Convenience functions

My projects always have a directory structure that places tests for the source file R/filename.R under tests/testthat/test-filename.R. I make it easier to test a single file by making functions that take filename.R as the argument.

# Place in .Rprofile
test_file_path <- function(filepath) {
  test_file <- paste("test", filepath, sep = "-")
  rprojroot::find_package_root_file("tests", "testthat", test_file)
}

test_progress <- function(filepath, reporter) {
  testthat::test_file(
  	test_file_path(filepath),
  	reporter = reporter
  )
}

# This turns off Hadley's weird unit test messages.
testf <- function(filepath) {
  test_progress(
    filepath, testthat::ProgressReporter$new(show_praise = FALSE)
	)
}

# Drop into debug if the test fails.
testd <- function(filepath) {
  test_progress(filepath, testthat::DebugReporter$new())
}

They also turn off the infantilizing “praise” option.

Debugging a unit test interactively

The code above also shows one way to look at stack frames when a test fails.

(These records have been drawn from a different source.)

/-- Page A (02:R57, 05). -/
def decodeA (p : Pfx) (f : Short) : Fate :=
  match f.op.toNat with
  | 0x00 | 0x01 | 0x02 | 0x03 => .instr (.add p f.hi f.D f.A f.ri) []
  | 0x04 | 0x05 | 0x06 | 0x07 => .instr (.sub p f.hi f.D f.A f.ri) []
  | 0x08 | 0x09 | 0x0A | 0x0B => .instr (.mul p f.hi f.D f.A f.ri) []
  | 0x0C | 0x0D | 0x0E | 0x0F => .instr (.mulhi p f.hi f.D f.A f.ri) []
  | 0x10 | 0x11 | 0x12 | 0x13 => .instr (.mad p f.hi f.D f.A f.ri) []
  | 0x14 | 0x15 | 0x16 | 0x17 => .instr (.madhi p f.hi f.D f.A f.ri) []
  | 0x1C | 0x1D | 0x1E | 0x1F => .instr (.min p f.hi f.D f.A f.ri) []
  | 0x20 | 0x21 | 0x22 | 0x23 => .instr (.max p f.hi f.D f.A f.ri) []
  | 0x18 | 0x19 => .instr (.neg p f.lo f.D f.A) f.zB
  | 0x1A | 0x1B => .instr (.abs p f.lo f.D f.A) f.zB
  | 0x24 | 0x25 | 0x26 | 0x27 => .instr (.lea p f.D f.A f.leaB) []
  | 0x40 | 0x41 => .instr (.shl p f.D f.A f.ri) []
  | 0x42 | 0x43 => .instr (.shr p f.D f.A f.ri) []
  | 0x44 | 0x45 => .instr (.sra p f.D f.A f.ri) []
  | 0x46 | 0x47 => .instr (.rotl p f.D f.A f.ri) []
  | 0x48 | 0x49 => .instr (.and p f.D f.A f.ri) []
  | 0x4A | 0x4B => .instr (.or p f.D f.A f.ri) []
  | 0x4C | 0x4D => .instr (.xor p f.D f.A f.ri) []
  | 0x4E | 0x4F => .instr (.andn p f.D f.A f.ri) []
  | 0x50 => .instr (.not p f.D f.A) f.zB
  | 0x51 => .instr (.clz p f.D f.A) f.zB
  | 0x52 => .instr (.ctz p f.D f.A) f.zB
  | 0x53 => .instr (.popc p f.D f.A) f.zB
  | 0x54 => .instr (.brev p f.D f.A) f.zB
  | 0x55 => .instr (.bfx p f.D f.A f.B) []
  | 0x56 => .instr (.bfi p f.D f.A f.B) []
  | 0x60 | 0x61 | 0x62 | 0x63 => .instr (.cmp p f.hi f.d64 f.d20 f.A f.ri) f.zD3
  | 0x64 => .instr (.sel p f.D f.A (f.b.getLsbD 3) (f.b.extractLsb' 0 3)) (zr (!f.fb) ++ Short.zPred f.b)
  | 0x65 => .instr (.selImm p f.D (f.a.getLsbD 3) (f.a.extractLsb' 0 3) f.i8) (zr (!f.fa) ++ Short.zPred f.a)
  | 0x66 | 0x67 => .instr (.mov p f.lo f.D f.A) f.zB
  | 0x68 | 0x69 => .instr (.li p f.lo f.D f.i8) f.zA
  | 0x70 | 0x71 | 0x72 | 0x73 | 0x74 => .instr (.cvt p (f.op.extractLsb' 0 3) f.D f.A (f.i8.extractLsb' 4 4) (f.i8.extractLsb' 0 4)) []
  | 0x75 | 0x76 | 0x77 => .unassigned .alu .unassignedForm
  | 0x78 | 0x79 => .instr (.req p f.lo f.D f.A f.B) []
  | 0x7A => .instr (.pack4 p f.D f.A f.B) []
  | 0x7B => .instr (.unpack4 p (f.b.getLsbD 0) f.D f.A) (zr (!f.fb && decide (f.b.extractLsb' 1 6 = 0#6)))
  | 0x7C | 0x7D => .instr (.dot4 p f.lo f.D f.A f.B) []
  | _ => .emulate

/-- Page B (02:R58, 06, 07). -/
def decodeB (p : Pfx) (f : Short) : Fate :=
  match f.op.toNat with
  | 0x00 | 0x01 | 0x02 | 0x03 => .instr (.fadd p f.D f.A f.fsrc) []
  | 0x04 | 0x05 | 0x06 | 0x07 => .instr (.fsub p f.D f.A f.fsrc) []
  | 0x08 | 0x09 | 0x0A | 0x0B => .instr (.fmul p f.D f.A f.fsrc) []
  | 0x0C | 0x0D | 0x0E | 0x0F => .instr (.ffma p f.D f.A f.fsrc) []
  | 0x10 | 0x11 | 0x12 | 0x13 => .instr (.fmin p f.D f.A f.fsrc) []
  | 0x14 | 0x15 | 0x16 | 0x17 => .instr (.fmax p f.D f.A f.fsrc) []
  | 0x18 | 0x19 => .instr (.fabs p f.fty f.D f.A) f.zFty
  | 0x1A | 0x1B => .instr (.fneg p f.fty f.D f.A) f.zFty
  | 0x1C | 0x1D | 0x1E | 0x1F => .instr (.fcmp p f.d64 f.d20 f.A f.fsrc) f.zD3
  | 0x20 | 0x21 => .instr (.fcls p f.d64 f.d20 f.A f.ri) f.zD3
  | 0x22 => .instr (.rcp p f.D f.A) f.zB
  | 0x23 => .instr (.rsq p f.D f.A) f.zB
  | 0x24 => .instr (.sqrt p f.D f.A) f.zB
  | 0x25 => .instr (.exp2 p f.D f.A) f.zB
  | 0x26 => .instr (.log2 p f.D f.A) f.zB
  | 0x27 => .instr (.sin p f.D f.A) f.zB
  | 0x28 => .instr (.cos p f.D f.A) f.zB
  | 0x29 => .instr (.tanh p f.D f.A) f.zB
  | 0x40 | 0x41 => .instr (.rng p f.lo f.D) (f.zA ++ f.zB)
  | 0x42 => .instr (.shflIdx p f.D f.A f.B) []
  | 0x43 => .instr (.shflUp p f.D f.A f.B) []
  | 0x44 => .instr (.shflDown p f.D f.A f.B) []
  | 0x45 => .instr (.shflXor p f.D f.A f.B) []
  | 0x46 => .instr (.vote p f.d64 f.d20 (f.a.getLsbD 3) (f.a.extractLsb' 0 3)) (f.zD3 ++ Short.zPred f.a ++ zr (!f.fa) ++ f.zB)
  | 0x47 => .instr (.voteBallot p f.D (f.a.getLsbD 3) (f.a.extractLsb' 0 3)) (Short.zPred f.a ++ zr (!f.fa) ++ f.zB)
  | 0x48 | 0x49 | 0x4A | 0x4B => 
      .instr (.red p (f.op.extractLsb' 0 2) (f.b.extractLsb' 0 3) f.D f.A) (zr (!f.fb && decide (f.b.extractLsb' 3 4 = 0#4)))
  | 0x4C | 0x4D | 0x4E | 0x4F => 
      .instr (.scan p (f.op.extractLsb' 0 2) (f.b.getLsbD 3) (f.b.extractLsb' 0 3) f.D f.A)
        (zr (!f.fb && decide (f.b.extractLsb' 4 3 = 0#3)))
  | 0x50 => .instr (.bcast p f.D f.A f.i8) []
  | 0x51 => .instr (.bcastNib p f.D f.A) f.zB
  | 0x58 => .instr (.br p f.i8) (f.zD ++ f.zA)
  | 0x59 => .instr (.bk p f.d64 (f.d.getLsbD 3) f.d20 f.i8) f.zA
  | 0x5A => .instr (.bs p f.d64 f.A f.i8) (zr (decide (f.d.extractLsb' 0 4 = 0#4)))
  | 0x5B => .instr (.call p f.D f.i8) f.zA
  | 0x5C => .instr (.ret p f.A) (f.zD ++ f.zB)
  | 0x5D => 
      .instr (.jmpr p (if f.b.getLsbD 0 then some f.D else none) f.A)
        (zr (!f.fb && decide (f.b.extractLsb' 1 6 = 0#6)) ++ (if f.b.getLsbD 0 then [] else f.zD))
  | 0x5E => .instr (.exit p) (f.zD ++ f.zA ++ f.zB)
  | 0x5F => .instr (.enrol p f.d20) (zr (decide (f.d.extractLsb' 3 4 = 0#4)) ++ f.zA ++ f.zB)
  | 0x60 => .instr (.park p f.d20) (zr (decide (f.d.extractLsb' 3 4 = 0#4)) ++ f.zA ++ f.zB)
  | 0x61 => .instr (.strike p f.d20) (zr (decide (f.d.extractLsb' 3 4 = 0#4)) ++ f.zA ++ f.zB)
  | 0x62 => .instr (.yld p) (f.zD ++ f.zA ++ f.zB)
  | 0x63 => .instr (.nop p) (f.zD ++ f.zA ++ f.zB)
  | 0x64 => 
      .instr (.wait p (f.b.getLsbD 5) (f.b.getLsbD 4) (f.b.extractLsb' 0 4)) (f.zD ++ f.zA ++ zr (!f.fb && !f.b.getLsbD 6))
  | 0x65 | 0x66 | 0x67 | 0x68 | 0x69 | 0x6A | 0x6B | 0x6C | 0x6D | 0x6E | 0x6F => .unassigned .ctl .unassignedOpcode
  | _ => .emulate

It calls testthat::test_file with the DebugReporter. This will stop at the failure and show variables that are defined in a given stack frame. That’s helpful, but it isn’t as helpful as being able to use an interactive debugger.

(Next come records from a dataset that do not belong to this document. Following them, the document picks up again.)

structure Arb where
  q : List ArbReq
  /-- grants held: operation and demand -/
  out : List (Nat × Nat)
  deriving DecidableEq, Repr

/-- A window of a peer port (18:R421). -/
structure Window where
  base : Nat
  len : Nat
  key : BitVec 10
  we : Bool
  deriving DecidableEq, Repr

/-- The boot flash (18:R424): bytes that differ from what an unlisted one reads as, and the draw of the last recovery programming; before
any, an unlisted byte of a slot is erased. -/
structure Flash where
  bytes : Assoc Byte
  draw : Option Nat
  deriving DecidableEq, Repr

/-- A flash slot (18:R424): the fields of its header and where it begins. -/
structure Slot where
  base : Nat
  magic : Word
  hver : Word
  fwver : Nat
  len : Nat
  entry : DWord
  digest : BitVec 256
  deriving DecidableEq, Repr

/-- The attestation mailbox (18:R425, R426). -/
structure Mailbox where
  status : Nat
  nonce : List Byte
  /-- bytes 0x000 to 0x07F of the report -/
  report : List Byte
  /-- draw of its signature -/
  sig : Nat
  mlog : BitVec 256
  serialNo : BitVec 128
  /-- a recovery command is under way -/
  recovery : Bool
  deriving DecidableEq, Repr

structure Device where
  /-- reference counters by cluster, and the I/O die's (17:R403) -/
  ticks : Assoc Nat
  ioTick : Nat
  energy : Assoc (BitVec 64)
  devEnergy : BitVec 64
  /-- advances that each cluster's accumulator and the device's have made (17:R408) -/
  advances : Assoc Nat
  devAdvances : Nat
  /-- energy that clusters have measured since the device accumulator advanced last -/
  measured : Nat
  arb : Assoc Arb
  /-- device settings that differ from their reset value, by offset (18:R433) -/
  settings : Assoc Nat
  /-- peer ports whose link is down -/
  linkDown : Assoc Unit
  /-- KEY to which system software binds the range of the host's HDM decoder (18:R414) -/
  hdmKey : BitVec 10
  /-- base of that decoder in host physical addresses (18:R414) -/
  hdmBase : Nat
  /-- what the last access of the host or of a peer was answered with: bytes read; none where it was refused or had no effect -/
  answer : Option (List Byte)
  /-- windows, keyed 16·port + number -/
  windows : Assoc Window
  fwver : Nat
  err : Nat
  slot : Nat
  stage : Nat
  flash : Flash
  fuses : Nat
  /-- what the ROM copied into resident-core memory, and the offset at which resident core 0 starts it (18:R424) -/
  program : List Byte
  entry : DWord
  /-- DIGEST of the running image -/
  image : BitVec 256
  mbox : Mailbox
  deriving DecidableEq, Repr

/-- The machine. `agenda`, `turn`, `cur`, `nextId` and `draws` are the model's own fields (DESIGN CHOICE, log 1). -/
structure State where
  /-- happenings that come next, in order; with none the model's scheduler chooses -/
  agenda : List Happening
  /-- steps for which the agenda named nothing -/
  turn : Nat
  /-- the context for which an instruction constructor acts -/
  cur : Option Site
  nextId : Nat
  /-- number of free values drawn -/
  draws : Nat
  mem : MemSys
  home : HomeSys
  launches : LaunchSys
  groups : Assoc Group
  gangs : Assoc Gang
  ops : Assoc Op
  cores : CoreSys
  ctl : CtlSys
  dev : Device
  deriving DecidableEq, Repr

/-- The machine right after reset: no launch, nothing resident, memory with nothing listed, rings disabled, settings at
their reset values, boot status 0 (17:R402, 18:R423, R433); what the spec leaves open is in the log (3 to 11). -/
def State.reset : State :=
  { agenda := [], turn := 0, cur := none, nextId := 0, draws := 0
    mem := { bytes := [], training := 0, areas := [], keyPairs := [], lineKey := [], poison := [], rel := [], homeTag := [], hostCopy := [], l1Tag := [], icache := [], tlb := [],
             ctlb := [], ats := [], wbuf := [], hostWr := [], errSlice := [], errStack := [], owners := [] }
    home := { q := [], monitors := [], fifos := [], lastAct := [], anchors := [], spilled := [], spillBase := 2 ^ 37, spillCap := 65536 }
    launches := { tab := [], last := none, seq := 0, rings := [], msix := [], msi := Msix.reset, savePool := 2 ^ 40, saveNext := 2 ^ 38 }
    groups := [], gangs := [], ops := []
    cores := { recs := [], permits := [], last := [], heldLines := [], reads := [] }
    ctl := { holds := [], delegs := [], dring := some 0x10000, ering := some 0x20000, pending := [], evictFailed := false, invals := [] }
    dev := { ticks := [], ioTick := 0, energy := [], devEnergy := 0#64, advances := [], devAdvances := 0, measured := 0, arb := [], settings := [], linkDown := [],
             hdmKey := 0#10, hdmBase := 0, answer := none,
             windows := [], fwver := 0, err := 0, slot := 0, stage := 0, flash := ⟨[], none⟩, fuses := 0, program := [], entry := 0#64, image := 0#256
             mbox := { status := 0, nonce := List.replicate 32 0#8, report := [], sig := 0, mlog := 0#256, serialNo := 0#128, recovery := false } } }

end Sys2Proof.Machine
end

There are two ways to invoke an interactive debugger from a unit test. One is to insert browser() commands into the source code. You will need to execute the function again, or rebuild the source, in order for the browser() command to be invoked. The trouble with this is that you don’t want to leave browser() commands in the code by accident, and accidents will happen.

I’d like to use editor breakpoints instead. The testthat library won’t be able to use editor breakpoints because it usually starts a separate session, outside RStudio, to run its tests. If we’re willing to relax our requirement that unit tests run in a pristine environment, then we can run those tests ourselves.

In order to run the unit tests ourselves, we need to read the file with unit tests and run those tests in the local environment. A quick way to do this

test_file_trace <- function(filename) {
  env <- new.env()

  test_that <- function(desc, code) {
    eval(substitute(code), env)
  }
  env$test_that <- test_that
  source(filename, env)
}

When we want to debug a particular function, we can set a breakpoint by left-clicking to the left of the line numbers in RStudio. Then mark the function for tracing with debugonce. Finally run unit tests in that file using the code above, test_file_trace(filename). That gives interactive debugging using the browser.

It’s possible to modify this function further so that it picks out tests that match a regular expression.